Red Sister is a 2017 fantasy novel by Mark Lawrence. Nona Grey is a young girl who trains at a convent for future assassins. Red Sister is the first novel in the Book of the Ancestor trilogy. The novel was nominated for the 2018 David Gemmell Awards for Fantasy.

Plot
The planet Abeth was originally settled by four tribes with various abilities. The hunska have superhuman speed; the gerant have superhuman strength, the marjal can work elemental magic; the quantal can work larger magics. Children born on Abeth may have access to one (or rarely, multiple) bloodline powers. Abeth’s dying red giant sun cannot generate sufficient heat to prevent a global ice age. Abeth’s man-made moon refracts sunlight onto a narrow strip of land circling the globe. This Corridor, only fifty miles wide, is the only unfrozen land on the planet. It comprises several kingdoms fighting for control of the planet’s resources.

Nona Grey is a peasant girl living in a remote village in the Corridor. She is purchased by a slave trader who recognizes that she has hunska blood. She is brought to the capital of the Empire, where she attacks a noble named Raymel Tacsis. She is saved from execution by Abbess Glass of the Sweet Mercy Convent.

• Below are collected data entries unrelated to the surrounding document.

-- ==== Sys2Proof/Certificates/Slice0/Obligations.lean ====
section
/-! DEFINITION. The statements for the provers, in the order of OBLIGATIONS.json. Each docstring names the
rule of the spec it formalises, or the log entry of the model's own choice it rests on. -/

section

open Sys2Proof Sys2Proof.Machine

/-! ### Encoding (30_encoding.md) -/

/-- Decoding what the encoder wrote gives the operation back, whatever follows it in the stream: for every
operation whose NVIC index is in range, with every operand at every value, and for every layout that can be
decoded (log entry 2). -/
def Obligations.DecodeOfEncode : Prop :=
  ∀ p : Params, ParamsValid p → ∀ i : Instr, i.wf p = true →
    (∀ words, encode p.layout i = .bus words → ∀ rest, decodeBus p (words ++ rest) = .ok (i, rest)) ∧
    (∀ bytes, encode p.layout i = .event bytes → ∀ rest, decodeEvent p (bytes ++ rest) = .ok (i, rest))

/-- Whatever decodes is in range and was encoded by exactly the words taken from the stream: no operation
has two encodings. -/
def Obligations.EncodeOfDecode : Prop :=
  ∀ p : Params,
    (∀ words i rest, decodeBus p words = .ok (i, rest) →
      i.wf p = true ∧ ∃ used, encode p.layout i = .bus used ∧ words = used ++ rest) ∧
    (∀ bytes i rest, decodeEvent p bytes = .ok (i, rest) →
      i.wf p = true ∧ ∃ used, encode p.layout i = .event used ∧ bytes = used ++ rest)

/-- R105: the six steps of the decoding algorithm, and that no two rows match one command word. The class of
a word no row matches is `classify`'s (R106; the order of its tests is log entry 4). -/
def Obligations.DecodeFollowsTheRowTable : Prop :=
  ∀ p : Params, ParamsValid p →
  ((busRows p.layout).Pairwise fun a b => ∀ cmd, ¬(a.covers cmd = true ∧ b.covers cmd = true)) ∧
  ∀ (cmd : Word) (rest : List Word),
    (cmd.extractLsb' 16 13 ≠ 0#13 ∨ cmd.extractLsb' 29 2 = 0b11#2 →
      decodeBus p (cmd :: rest) = .error .badCommand) ∧
    (cmd.extractLsb' 16 13 = 0#13 → cmd.extractLsb' 29 2 ≠ 0b11#2 →
      ((∀ row ∈ busRows p.layout, row.covers cmd = false) →
        decodeBus p (cmd :: rest) = .error (classify p cmd)) ∧
      ∀ row ∈ busRows p.layout, row.covers cmd = true →
        ((row.build cmd 0#32).wf p = false → decodeBus p (cmd :: rest) = .error .indexOutOfRange) ∧
        ((row.build cmd 0#32).wf p = true → cmd.getLsbD 31 = false →
          decodeBus p (cmd :: rest) = .ok (row.build cmd 0#32, rest)) ∧
        ((row.build cmd 0#32).wf p = true → cmd.getLsbD 31 = true → ∀ wdata : Word,
          (wdata.toNat < 2 ^ (8 * 2 ^ (cmd.extractLsb' 29 2).toNat) →
            decodeBus p (cmd :: wdata :: rest) = .ok (row.build cmd wdata, rest)) ∧
          (2 ^ (8 * 2 ^ (cmd.extractLsb' 29 2).toNat) ≤ wdata.toNat →
            decodeBus p (cmd :: wdata :: rest) = .error .badCommand)))

/-- The refused command words of R106, class by class, reads and writes of every width: a write of a read-only
register; an admitted register at a width it does not admit (R74); a misaligned access (R73); an offset at
which no register is defined (R83); an NVIC index past the last (R307); an offset past the window and a
reserved block code (R71, R101). Then the examples R106 gives. Which class a word is in that two would fit,
an interior byte of a register among them, is log entry 4. -/
def Obligations.RefusedCommandWords : Prop :=
  (∀ p : Params, ParamsValid p → ∀ (we : Bool) (sz : Width) (rest : List Word),
    let bytes := 2 ^ sz.code.toNat
    (∀ r : Reg,
      (we = true → r.readOnly = true →
        decodeBus p (command we sz r.blk (p.layout.of r).off :: rest) = .error .writeToReadOnly) ∧
      (¬(we = true ∧ r.readOnly = true) → bytes ∉ r.widths →
        decodeBus p (command we sz r.blk (p.layout.of r).off :: rest) = .error .width)) ∧
    (∀ r : BitVec 4, r.toNat < p.nIser → sz ≠ .w32 →
      decodeBus p (command we sz .nvicIser (iserOff r) :: rest) = .error .width) ∧
    (∀ n : BitVec 9, n.toNat < p.nLines → sz ≠ .w8 →
      decodeBus p (command we sz .nvicIpr (iprOff n) :: rest) = .error .width) ∧
    (∀ (blk : Blk) (off : BitVec 12), blk ≠ .nvicIpr → off.toNat < blk.size p → off.toNat % bytes ≠ 0 →
      decodeBus p (command we sz blk off :: rest) = .error .misaligned) ∧
    (∀ (blk : Blk) (off : BitVec 12), blk ∈ [Blk.usart, .i2c, .spi] → off.toNat < 0x400 →
      off.toNat % bytes = 0 → (∀ r : Reg, r.blk = blk → (p.layout.of r).off ≠ off) →
      decodeBus p (command we sz blk off :: rest) = .error .unmappedOffset) ∧
    (∀ off : BitVec 12, off.toNat < 4 * p.nIser → off.toNat % 4 ≠ 0 → off.toNat % bytes = 0 →
      decodeBus p (command we sz .nvicIser off :: rest) = .error .unmappedOffset) ∧
    (∀ off : BitVec 12, 4 * p.nIser ≤ off.toNat → off.toNat < 0x40 →
      decodeBus p (command we sz .nvicIser off :: rest) = .error .indexOutOfRange) ∧
    (∀ off : BitVec 12, p.nLines ≤ off.toNat → off.toNat < 0x200 →
      decodeBus p (command we sz .nvicIpr off :: rest) = .error .indexOutOfRange) ∧
    (∀ (blk : Blk) (off : BitVec 12),
      (if blk = .nvicIser then 0x40 else if blk = .nvicIpr then 0x200 else 0x400) ≤ off.toNat →
      decodeBus p (command we sz blk off :: rest) = .error .outsideBlock) ∧
    (∀ cmd : Word, cmd.extractLsb' 16 13 = 0#13 → cmd.extractLsb' 29 2 ≠ 0b11#2 →
      5 ≤ (cmd.extractLsb' 12 4).toNat → decodeBus p (cmd :: rest) = .error .outsideBlock)) ∧
  ∀ rest : List Word,
    (∀ cmd ∈ [0xC000001C#32, 0xC0000024#32, 0xC0001018#32, 0xC0001024#32, 0xC0002008#32],
      decodeBus .default (cmd :: rest) = .error .writeToReadOnly) ∧
    (∀ cmd ∈ [0x0000001C#32, 0xC000200C#32, 0x40004000#32],
      decodeBus .default (cmd :: rest) = .error .width) ∧
    decodeBus .default (0x2000200D#32 :: rest) = .error .misaligned ∧
    (∀ cmd ∈ [0x40000008#32, 0x40000010#32, 0x40000018#32, 0x4000002C#32, 0x400003FC#32, 0x40001008#32,
        0x4000100C#32, 0x40001014#32, 0x40001020#32, 0x4000102C#32, 0x40002010#32],
      decodeBus .default (cmd :: rest) = .error .unmappedOffset) ∧
    (∀ cmd ∈ [0xC000303C#32, 0x800041E0#32], decodeBus .default (cmd :: rest) = .error .indexOutOfRange)
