-- ==== Sys2Proof/Laws/PerInstr.lean ====
section
/-! SUPPORT. Statements made of every instruction, one lemma per constructor. `EncodedLength`: the length of an
operation is told by bit 31 of its command word, and an event's operand by its label (30_encoding.md R100,
R107, R108). -/

namespace Sys2Proof.Laws.EncodedLength

/-- The words of a bus operation are its command word and, when bit 31 is set, one data word; the bytes of
an event are a label of R107 and as many operand bytes as its row has. Whatever the layout. -/
def Statement (i : Instr) : Prop :=
  ∀ l : Layout, match encode l i with
  | .bus words => ∃ cmd data, words = cmd :: data ∧ data.length = if cmdWe cmd then 1 else 0
  | .event bytes =>
    ∃ label operand row, bytes = label :: operand ∧ eventRow? label = some row ∧
      operand.length = operandBytes row.operandBits

theorem readPacket_length (sz : Width) (blk : Blk) (off : BitVec 12) :
    cmdWe (command false sz blk off) = false := by
  unfold cmdWe command
  simp only [BitVec.getLsbD_append]
  rfl

theorem writePacket_length (sz : Width) (blk : Blk) (off : BitVec 12) :
    cmdWe (command true sz blk off) = true := by
  unfold cmdWe command
  simp only [BitVec.getLsbD_append]
  rfl

theorem of_read {i : Instr} {sz : Width} {blk : Blk} {off : Layout → BitVec 12}
    (h : ∀ l, encode l i = readPacket sz blk (off l)) : Statement i := by
  intro l; rw [h]
  exact ⟨_, _, rfl, by rw [readPacket_length]; rfl⟩

theorem of_write {i : Instr} {sz : Width} {blk : Blk} {off : Layout → BitVec 12} {wdata : Word}
    (h : ∀ l, encode l i = writePacket sz blk (off l) wdata) : Statement i := by
  intro l; rw [h]
  exact ⟨_, _, rfl, by rw [writePacket_length]; rfl⟩

theorem of_event {i : Instr} {label : Byte} {operand : List Byte}
    (h : ∀ l, encode l i = .event (label :: operand))
    {row : EventRow} (hr : eventRow? label = some row) (hl : operand.length = operandBytes row.operandBits) :
    Statement i := by
  intro l; rw [h]
  exact ⟨_, _, _, rfl, hr, hl⟩

theorem rdUsartCr1 : Statement .rdUsartCr1 := of_read fun _ => rfl
theorem wrUsartCr1 (v : Word) : Statement (.wrUsartCr1 v) := of_write fun _ => rfl
theorem rdUsartCr2 : Statement .rdUsartCr2 := of_read fun _ => rfl
theorem wrUsartCr2 (v : Word) : Statement (.wrUsartCr2 v) := of_write fun _ => rfl
theorem rdUsartBrr : Statement .rdUsartBrr := of_read fun _ => rfl
theorem wrUsartBrr (v : Word) : Statement (.wrUsartBrr v) := of_write fun _ => rfl
theorem rdUsartRtor : Statement .rdUsartRtor := of_read fun _ => rfl
theorem wrUsartRtor (v : Word) : Statement (.wrUsartRtor v) := of_write fun _ => rfl
theorem rdUsartIsr : Statement .rdUsartIsr := of_read fun _ => rfl
theorem rdUsartIcr : Statement .rdUsartIcr := of_read fun _ => rfl
theorem wrUsartIcr (v : Word) : Statement (.wrUsartIcr v) := of_write fun _ => rfl
theorem rdUsartRdr : Statement .rdUsartRdr := of_read fun _ => rfl
theorem rdUsartTdr : Statement .rdUsartTdr := of_read fun _ => rfl
theorem wrUsartTdr (v : Word) : Statement (.wrUsartTdr v) := of_write fun _ => rfl
theorem rdI2cCr1 : Statement .rdI2cCr1 := of_read fun _ => rfl
theorem wrI2cCr1 (v : Word) : Statement (.wrI2cCr1 v) := of_write fun _ => rfl
theorem rdI2cCr2 : Statement .rdI2cCr2 := of_read fun _ => rfl
theorem wrI2cCr2 (v : Word) : Statement (.wrI2cCr2 v) := of_write fun _ => rfl
theorem rdI2cTimingr : Statement .rdI2cTimingr := of_read fun _ => rfl
theorem wrI2cTimingr (v : Word) : Statement (.wrI2cTimingr v) := of_write fun _ => rfl
theorem rdI2cIsr : Statement .rdI2cIsr := of_read fun _ => rfl
theorem rdI2cIcr : Statement .rdI2cIcr := of_read fun _ => rfl
theorem wrI2cIcr (v : Word) : Statement (.wrI2cIcr v) := of_write fun _ => rfl
theorem rdI2cRxdr : Statement .rdI2cRxdr := of_read fun _ => rfl
theorem rdI2cTxdr : Statement .rdI2cTxdr := of_read fun _ => rfl
theorem wrI2cTxdr (v : Word) : Statement (.wrI2cTxdr v) := of_write fun _ => rfl
theorem rdSpiCr1 : Statement .rdSpiCr1 := of_read fun _ => rfl
theorem wrSpiCr1 (v : Word) : Statement (.wrSpiCr1 v) := of_write fun _ => rfl
theorem rdSpiCr2 : Statement .rdSpiCr2 := of_read fun _ => rfl
theorem wrSpiCr2 (v : Word) : Statement (.wrSpiCr2 v) := of_write fun _ => rfl
theorem rdSpiSr : Statement .rdSpiSr := of_read fun _ => rfl
theorem rd8SpiDr : Statement .rd8SpiDr := of_read fun _ => rfl
theorem rd16SpiDr : Statement .rd16SpiDr := of_read fun _ => rfl
theorem wr8SpiDr (v : Byte) : Statement (.wr8SpiDr v) := of_write fun _ => rfl
theorem wr16SpiDr (v : BitVec 16) : Statement (.wr16SpiDr v) := of_write fun _ => rfl
theorem rdNvicIser (r : BitVec 4) : Statement (.rdNvicIser r) := of_read fun _ => rfl
theorem wrNvicIser (r : BitVec 4) (v : Word) : Statement (.wrNvicIser r v) := of_write fun _ => rfl
theorem rdNvicIpr (n : BitVec 9) : Statement (.rdNvicIpr n) := of_read fun _ => rfl
theorem wrNvicIpr (n : BitVec 9) (v : Byte) : Statement (.wrNvicIpr n v) := of_write fun _ => rfl
theorem evUsartClk : Statement .evUsartClk := of_event (fun _ => rfl) rfl rfl
theorem evUsartTick (rxPin : Bool) : Statement (.evUsartTick rxPin) := of_event (fun _ => rfl) rfl rfl
theorem evI2cStart : Statement .evI2cStart := of_event (fun _ => rfl) rfl rfl
theorem evI2cAddr (ack lost : Bool) : Statement (.evI2cAddr ack lost) := of_event (fun _ => rfl) rfl rfl
theorem evI2cTxByte (ack lost : Bool) : Statement (.evI2cTxByte ack lost) := of_event (fun _ => rfl) rfl rfl
theorem evI2cRxByte (data : Byte) : Statement (.evI2cRxByte data) := of_event (fun _ => rfl) rfl rfl
theorem evI2cStop : Statement .evI2cStop := of_event (fun _ => rfl) rfl rfl
theorem evI2cBusFree : Statement .evI2cBusFree := of_event (fun _ => rfl) rfl rfl
theorem evSpiLoad : Statement .evSpiLoad := of_event (fun _ => rfl) rfl rfl
theorem evSpiBit (miso : Bool) : Statement (.evSpiBit miso) := of_event (fun _ => rfl) rfl rfl
theorem evSpiModf (nssIn : Bool) : Statement (.evSpiModf nssIn) := of_event (fun _ => rfl) rfl rfl
theorem evNvicPend (n : BitVec 9) (level : Bool) : Statement (.evNvicPend n level) := of_event (fun _ => rfl) rfl (by simp [operandBytes])

end Sys2Proof.Laws.EncodedLength
end

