/-- A receive register that holds the bits captured so far, each at its place, and no other. -/
structure Captured (lsb : Bool) (n : Nat) (bits : List Bool) (f : BitVec 16) : Prop where
  held : ∀ k < bits.length, some (f.getLsbD (exchangedBit lsb n k)) = bits[k]?
  rest : ∀ j, (∀ k < bits.length, exchangedBit lsb n k ≠ j) → f.getLsbD j = false

theorem Captured.concat {lsb : Bool} {n : Nat} {bits : List Bool} {f : BitVec 16} (h : Captured lsb n bits f)
    (hn : n ≤ 16) (hroom : bits.length < n) (m : Bool) :
    Captured lsb n (bits ++ [m]) (Spi.setFrameBit f (exchangedBit lsb n bits.length) m) := by
  have hplace := Nat.lt_of_lt_of_le (exchangedBit_lt (lsb := lsb) hroom) hn
  constructor
  · intro k hk
    rw [Spi.getLsbD_setFrameBit _ _ _ hplace]
    rw [List.length_append, List.length_singleton] at hk
    rcases Nat.lt_succ_iff_lt_or_eq.1 hk with hlt | rfl
    · rw [if_neg fun heq => hlt.ne (exchangedBit_injOn (by omega) hroom heq), List.getElem?_append_left hlt]
      exact h.held k hlt
    · rw [if_pos rfl, List.getElem?_concat_length]
  · intro j hj
    rw [List.length_append, List.length_singleton] at hj
    rw [Spi.getLsbD_setFrameBit _ _ _ hplace, if_neg (hj _ (Nat.lt_succ_self _)).symm]
    exact h.rest j fun k hk => hj k (Nat.lt_succ_of_lt hk)

/-- Once the whole frame has been captured, no other bit is set. -/
theorem Captured.whole {lsb : Bool} {n : Nat} {bits : List Bool} {f : BitVec 16} (h : Captured lsb n bits f)
    (hlength : bits.length = n) :
    (∀ k < n, some (f.getLsbD (exchangedBit lsb n k)) = bits[k]?) ∧ ∀ j, n ≤ j → f.getLsbD j = false := by
  subst hlength
  exact ⟨h.held, fun j hj => h.rest j fun k hk heq => by
    have hlt := exchangedBit_lt (lsb := lsb) hk
    omega⟩

namespace Spi

variable {p q : Spi}

/-- A frame under way: of the frame loaded in `p`, the bits of MISO so far have been exchanged. -/
structure Exchanging (p : Spi) (bits : List Bool) (q : Spi) : Prop where
  cr1 : q.cr1 = p.cr1
  cr2 : q.cr2 = p.cr2
  fifos : q.txf = p.txf ∧ q.rxf = p.rxf ∧ q.ovr = p.ovr
  tx : q.sh.tx = p.sh.tx
  cnt : q.sh.cnt = bits.length
  rx : Captured (SpiCr1.lsbfirst p.cr1) p.frameBits bits q.sh.rx

namespace Exchanging

variable {bits : List Bool}

theorem frameBits_eq (h : Exchanging p bits q) : q.frameBits = p.frameBits := by rw [frameBits, h.cr2]; rfl

theorem bitIndex_eq (h : Exchanging p bits q) :
    q.bitIndex = exchangedBit (SpiCr1.lsbfirst p.cr1) p.frameBits bits.length := by
  rw [bitIndex, h.cr1, h.cnt, h.frameBits_eq]
  rfl

/-- The register once the bit has been captured. -/
theorem exchange_rx (h : Exchanging p bits q) (hroom : bits.length < p.frameBits) (m : Bool) :
    Captured (SpiCr1.lsbfirst p.cr1) p.frameBits (bits ++ [m]) (q.exchange m).sh.rx := by
  rw [exchange, h.bitIndex_eq]
  exact h.rx.concat p.frameBits_le hroom m

theorem sBit (h : Exchanging p bits q) (hnext : bits.length + 1 < p.frameBits) (m : Bool) :
    Exchanging p (bits ++ [m]) (q.sBit m) := by
  have hrx := h.exchange_rx (Nat.lt_of_succ_lt hnext) m
  have hcnt : q.sh.cnt + 1 = (bits ++ [m]).length := by rw [h.cnt, List.length_append, List.length_singleton]
  rw [sBit_next (by rw [h.cnt, h.frameBits_eq]; exact hnext)]
  exact ⟨h.cr1, h.cr2, h.fifos, h.tx, hcnt, hrx⟩

theorem foldl_sBit (h : Exchanging p bits q) {ms : List Bool} (hroom : bits.length + ms.length < p.frameBits) :
    Exchanging p (bits ++ ms) (ms.foldl Spi.sBit q) := by
  induction ms generalizing bits q with
  | nil => exact (List.append_nil bits).symm ▸ h
  | cons m ms ih =>
    rw [List.length_cons] at hroom
    rw [List.foldl_cons, List.append_cons]
    exact ih (h.sBit (by omega) m) (by rw [List.length_append, List.length_singleton]; omega)

/-- The last bit delivers the frame, or loses it and sets OVR (R265). -/
theorem sBit_last (h : Exchanging p bits q) (hlast : bits.length + 1 = p.frameBits) (m : Bool) :
    ∃ f, Captured (SpiCr1.lsbfirst p.cr1) p.frameBits (bits ++ [m]) f ∧ (q.sBit m).sh.busy = false ∧
      (q.sBit m).txf = p.txf ∧
      (q.sBit m).rxf = (if p.rxf.length + p.frameBytes ≤ 4 then
        p.rxf ++ [f.extractLsb' 0 8, f.extractLsb' 8 8].take p.frameBytes else p.rxf) ∧
      (q.sBit m).ovr = (if p.rxf.length + p.frameBytes ≤ 4 then p.ovr else true) := by
  obtain ⟨htxf, hrxf, hovr⟩ := h.fifos
  have hbytes : q.frameBytes = p.frameBytes := by rw [frameBytes, h.frameBits_eq]; rfl
  have hbytes' : (q.exchange m).frameBytes = p.frameBytes := hbytes
  have hrxf' : (q.exchange m).rxf = p.rxf := hrxf
  have hovr' : (q.exchange m).ovr = p.ovr := hovr
  refine ⟨_, h.exchange_rx (by omega) m, ?_⟩
  rw [Spi.sBit_last (by rw [h.cnt, h.frameBits_eq]; exact hlast.ge), frameDone_rxf, frameDone_ovr,
    frameAsBytes_eq_take, hbytes', hrxf', hovr']
  exact ⟨rfl, htxf, rfl, rfl⟩

theorem of_load (p : Spi) : Exchanging p.sLoad [] p.sLoad :=
  ⟨rfl, rfl, ⟨rfl, rfl, rfl⟩, rfl, rfl, nofun, fun _ _ => BitVec.getLsbD_zero⟩

end Exchanging

/-- What MOSI carries after so many bits is the next bit of the frame. -/
theorem sBit_mosi (q : Spi) (m : Bool) : (q.sBit m).mosi = q.sh.tx.getLsbD q.bitIndex :=
  (congrArg mosi (sBit_frame q m)).trans rfl

/-- The frame at the head of the transmit FIFO (R263). -/
theorem nextFrame_eq (p : Spi) : p.nextFrame = if p.frameBits ≤ 8 then (p.txf.headD 0#8).setWidth 16
    else p.txf.tail.headD 0#8 ++ p.txf.headD 0#8 := by
  by_cases hn : p.frameBits ≤ 8
  · rw [nextFrame_narrow hn, if_pos hn]
    cases p.txf <;> rfl
  · rw [nextFrame_wide (Nat.lt_of_not_le hn), if_neg hn]
    match p.txf with
    | [] => rfl
    | [_] => rfl
    | _ :: _ :: _ => rfl

end Spi

open Spi in
/-- Settles O53: after k bits the shifter is at bit k of the frame loaded and holds the k bits captured; the last of
them delivers the register. -/
theorem spiFrameExchange : Obligations.SpiFrameExchange := by
  unfold Obligations.SpiFrameExchange
  intro s miso _ hload hlength
  have hunder {k : Nat} (hk : k < s.spi.frameBits) :
      Exchanging s.spi.sLoad (miso.take k) ((miso.take k).foldl Spi.sBit s.spi.sLoad) :=
    (Exchanging.of_load s.spi).foldl_sBit (by
      rw [List.length_nil, Nat.zero_add, List.length_take]
      exact (Nat.min_le_left _ _).trans_lt hk)
  have hlen {k : Nat} (hk : k < s.spi.frameBits) : (miso.take k).length = k := by rw [List.length_take]; omega
  have hsplit {k : Nat} (hk : k < s.spi.frameBits) : (miso.take (k + 1)).foldl Spi.sBit s.spi.sLoad =
      ((miso.take k).foldl Spi.sBit s.spi.sLoad).sBit (miso[k]'(by omega)) := by
    rw [← List.take_append_getElem (by omega), List.foldl_append]
    rfl
  refine ⟨fun k hk => ⟨_, runOps_load_bits hload ((List.length_take_le _ _).trans hk), ?_⟩, ?_⟩
  · rw [State.setSpi_spi, hsplit hk, sBit_mosi, (hunder hk).bitIndex_eq, (hunder hk).tx, hlen hk, ← nextFrame_eq]
    refine (getLsbD_lowBits _ s.spi.frameBits_le _ _).trans ?_
    exact (congrArg (_ && ·) (decide_eq_true (exchangedBit_lt hk))).trans (Bool.and_true _)
  · obtain ⟨k, hk⟩ : ∃ k, s.spi.frameBits = k + 1 := ⟨_, rfl⟩
    have hlt : k < s.spi.frameBits := by omega
    have hall : miso.take (k + 1) = miso := List.take_of_length_le (by omega)
    obtain ⟨f, hcaptured, hbusy, htxf, hrxf, hovr⟩ :=
      (hunder hlt).sBit_last (by rw [hlen hlt]; exact hk.symm) (miso[k]'(by omega))
    rw [← hsplit hlt, hall] at hbusy htxf hrxf hovr
    rw [List.take_append_getElem (by omega), hall] at hcaptured
    obtain ⟨hheld, hrest⟩ := hcaptured.whole hlength
    exact ⟨_, f, runOps_load_bits hload hlength.le, hheld, hrest, hbusy, htxf,
      fun hfits => ⟨hrxf.trans (if_pos hfits), hovr.trans (if_pos hfits)⟩,
      fun hlost => ⟨hrxf.trans (if_neg hlost.not_ge), hovr.trans (if_neg hlost.not_ge)⟩⟩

Nona trains in the arts of combat and subterfuge at Sweet Mercy. Along the way, she meets fellow novice Arabella (Ara). Various nobles believe that Ara is the Argatha, a savior destined to save Abeth. Abbess Glass convinces the nobility that Nona is the Shield, destined to protect the Argatha. With her training, Nona recognizes that she also has quantal and marjal talents. Nona also meets a mysterious student named Zole and her bodyguard Yisht. Nona realizes that Yisht is attempting to steal a valuable artifact from Sweet Mercy: the shipheart, which was left by the original settlers of Abeth. With four shiphearts, one can control the moon which is protecting Abeth from a permanent ice age. Nona and the other students defeat Yisht and save the shipheart.

In a frame story, an adult Nona and Ara are attacked by members of the Empire’s nobility. They are betrayed by Clera, a former student at Sweet Mercy. Nona attempts to convince Clera to join them against the Empire’s army.

Style
Writing for Den of Geek, Bridget LaMonica praises Lawrence's subversion of standard fantasy novel tropes. Nona is not presented as a "Chosen One". The story is told in a close third person narrative with an unreliable narrator.

Background
The Book of the Ancestor is Lawrence's first series featuring a female protagonist. It is unconnected from his previous works. Lawrence believes that reading the Malory Towers series by Enid Blyton with his daughter inspired him to focus on an all-female school setting. He also credits various fantasy novels such as The Name of the Wind, A Wizard of Earthsea, and Ender's Game as inspirations for the novel.

Reception
Writing for Tor.com, Laura M. Hughes declared that Red Sister was an improvement from Lawrence's previous works. She praised the book's multiple timelines, writing style, and all-female cast. Publishers Weekly praised the novel's "evocative prose" and "three-dimensional characterizations". Writing for Library Journal, Kristi Chadwick wrote that Red Sister contained a "fantastic world in which religion and politics are dark and sharp as swords". She compared the novel positively to the works of author George R.R. Martin. In her review for the Sydney Mechanics' School of Arts, Melanie Ryan categorizes the novel as grimdark and praises the "exquisitely crafted" world, plot, and characters.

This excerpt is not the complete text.